I'm not the OP but I've been thinking about this for a little bit since I read your question. Part of me says no, what could be more Sci-Fi than a complete and comprehensive story written by a computer. Who wouldn't want Data to have been able to and succeeded at writing a story that connects with his human compatriots? On the other hand, I also understand the concern and feeling of "something lost" when I consider a story written by a human vs a machine.

But if I'm truly honest with myself, I think in the long run I wouldn't care. I grew up on Science Fiction, and the stories I've always found most interesting were ones that explored human nature instead of just being techno fetishism. But the reality is I don't feel a human connection to Asimov, or Cherryh, or any of the innumerable short form authors who wrote for the SF&F magazines I devoured every chance I got. I remember the stories, but very rarely the names. So they might as well have been written by an AI since the human was never really part of the equation (for me as a reader).

And even when I do remember the names, maybe the human isn't one I want a lot of "human connection" with anyway.
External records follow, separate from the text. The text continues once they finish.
/-- The verdict on a frame that completes at a port that is ONLINE or DETACHED (R70, R75, R77): overrun, character fault, check
fault, kind fault and length fault, each with its response and its charge; the response is sent or waits unless the charge
isolates the port. A frame that ends at a LEN above 128 is an overrun or a length fault. A fill under way for the port commits to
NIL, since the frame ends without being appended (R52); how many FILL characters it has sent is a free value, log entry 5. At an
ISOLATED port a faulty frame has its charge and no response. With an error in the character that ends it, a frame is a character
fault but for the tests before that one, and CHAR_ERROR is charged before the verdict's own event (R69; the order is log entry
18). -/
def Obligations.FaultyFramesAreAnswered : Prop :=
  ∀ (n : PortNo) (v : Byte) (pb sb : Bool) (s : State),
    let p := s.port n
    let r := p.rx
    let sum := byteSum (r.kind :: r.len :: r.payload) + v
    let quiet := p.endFrame
    let answers (q : Port) (w : Byte) (t : State) :=
      t.object (.port n) = s.charged (.port n) w ∧ ObjectsKeptBut s t [.port n] ∧ PortsKeptBut s t [n] ∧
      t.pe = s.pe ∧ FillCommits s t n .nil [] ∧
      ((s.charged (.port n) w).state ≠ .isolated → t.port n = q ∧ t.sm = s.sm ∧ t.sd = s.sd)
    let naks (reason : NakReason) : Port := { quiet with responses := p.responses ++ [Response.nak r.kind reason] }.chooseFrame
    let scores (w : Byte) (t : State) :=
      t.object (.port n) = s.charged (.port n) w ∧ ObjectsKeptBut s t [.port n] ∧ PortsKeptBut s t [n] ∧ t.pe = s.pe ∧
      ((s.charged (.port n) w).state = .isolated → t.port n = quiet)
    let error := characterError p.profile.parity v pb sb
    (error = true → p.inBreak = false →
      let erred := s.charged (.port n) s.hm.weights.charError
      let twice (w : Byte) := (s.setObject (.port n) erred).charged (.port n) w
      let errs (q : Port) (after : HealthObject) (t : State) :=
        t.object (.port n) = after ∧ ObjectsKeptBut s t [.port n] ∧ PortsKeptBut s t [n] ∧ t.pe = s.pe ∧
        FillCommits s t n .nil [] ∧
        (erred.state ≠ .isolated → after.state ≠ .isolated → t.port n = q ∧
          t = { s with ports := t.ports, hm := t.hm, au := t.au, pr := t.pr, ti := t.ti, draws := t.draws })
      ((p.state = .online ∨ p.state = .detached) → (s.object (.port n)).state ≠ .isolated →
        (r.phase = .check ∨ r.phase = .len ∧ 128 < v.toNat → 4 ≤ p.responses.length →
          Leads (.frameComplete n v pb sb) s (errs quiet (twice s.hm.weights.overrun))) ∧
        (r.phase = .check → p.responses.length < 4 → Leads (.frameComplete n v pb sb) s (errs (naks .check) erred)) ∧
        (r.phase = .len → 128 < v.toNat → p.responses.length < 4 →
          Leads (.frameComplete n v pb sb) s (errs (naks .length) (twice s.hm.weights.protocol)))) ∧
      (p.state = .isolated → p.responses.length < 4 →
        (r.phase = .check → Leads (.frameComplete n v pb sb) s (scores s.hm.weights.charError)))) ∧
    (error = false → p.inBreak = false →
    (r.phase = .len → 128 < v.toNat →
      ((p.state = .online ∨ p.state = .detached) → (s.object (.port n)).state ≠ .isolated →
        (4 ≤ p.responses.length → Leads (.frameComplete n v pb sb) s (answers quiet s.hm.weights.overrun)) ∧
        (p.responses.length < 4 → Leads (.frameComplete n v pb sb) s (answers (naks .length) s.hm.weights.protocol))) ∧
      (p.state = .isolated → p.responses.length < 4 →
        Leads (.frameComplete n v pb sb) s (scores s.hm.weights.protocol))) ∧
    (r.phase = .check → p.state = .isolated → p.responses.length < 4 →
      (r.errorMark = true → exec (.frameComplete n v pb sb) s = .next (s.setPort n quiet)) ∧
      (r.errorMark = false → sum ≠ 0 →
        Leads (.frameComplete n v pb sb) s (scores s.hm.weights.frameCheck)) ∧
      (r.errorMark = false → sum = 0 → deskKind r.kind = false ∨ lenSuits r.kind r.len.toNat = false →
        Leads (.frameComplete n v pb sb) s (scores s.hm.weights.protocol))) ∧
    (r.phase = .check →
    (p.state = .online ∨ p.state = .detached) → (s.object (.port n)).state ≠ .isolated →
    (4 ≤ p.responses.length → Leads (.frameComplete n v pb sb) s (answers quiet s.hm.weights.overrun)) ∧
    (p.responses.length < 4 → r.errorMark = true → Leads (.frameComplete n v pb sb) s fun t =>
      FillCommits s t n .nil [] ∧ t.port n = naks .check ∧ PortsKeptBut s t [n] ∧
      t = { s with ports := t.ports, pr := t.pr, ti := t.ti, draws := t.draws }) ∧
    (p.responses.length < 4 → r.errorMark = false → sum ≠ 0 →
      Leads (.frameComplete n v pb sb) s (answers (naks .check) s.hm.weights.frameCheck)) ∧
    (p.responses.length < 4 → r.errorMark = false → sum = 0 → deskKind r.kind = false →
      Leads (.frameComplete n v pb sb) s (answers (naks .kind) s.hm.weights.protocol)) ∧
    (p.responses.length < 4 → r.errorMark = false → sum = 0 → deskKind r.kind = true →
      lenSuits r.kind r.len.toNat = false →
      Leads (.frameComplete n v pb sb) s (answers (naks .length) s.hm.weights.protocol))))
Ender's Game, the short story and later the novel were stories I greatly enjoyed. But I feel like my enjoyment is hampered by knowing that the author of a phenomenal book that has some interesting things to day on the pains caused by de-humanizing the other has themselves become someone who dehumanizes others often. The human connection might be ironic now, but that doesn't make the story better for me. Here too, the story might as well have been written by an AI for all that the current person that the author is represents who they were (either in reality or just in my head) when I read those stories for the first time.

Some authors I have been exposed to later in life, I have had a degree of human connection with. I felt sadness and pain when Steve Miller died and left his spouse and long time writing partner Sharon Lee to carry on the Liaden series. But that connection isn't what drew me to the stories in the first place and that connection is largely the same superficial parasocial one that the easy access into the private lives of famous people gives us. Sure I'm saddened, but honesty requires me to note I'm more sad that it reminds me eventually this decades spanning series will draw to a close, and likely with many loose ends. And so even here, if an AI were capable of producing such a phenomenal series of books, in a twisted way as a reader it would be better because they would never end. The world created by the author would live on forever, just like a "real" world should.

Emotionally I feel like I should care that a book was or wasn't written by an AI. But if I'm truly honest with myself, the author being a human hasn't so far added much to the experience, except in some ways to make it worse, or to cut short something that I wish could have continued forever.

All of that as a longwinded way of answering, "no, I don't think I would care".

Very interesting!

In contrast, I think for me a tremendous part of the joy I get from reading science fiction is knowing there's another inventive human on the other side of the page. When I know what I'm reading is the result of a mechanical computation, it loses that.

But the real noodle-bender for me is would I still enjoy the book if I didn't know?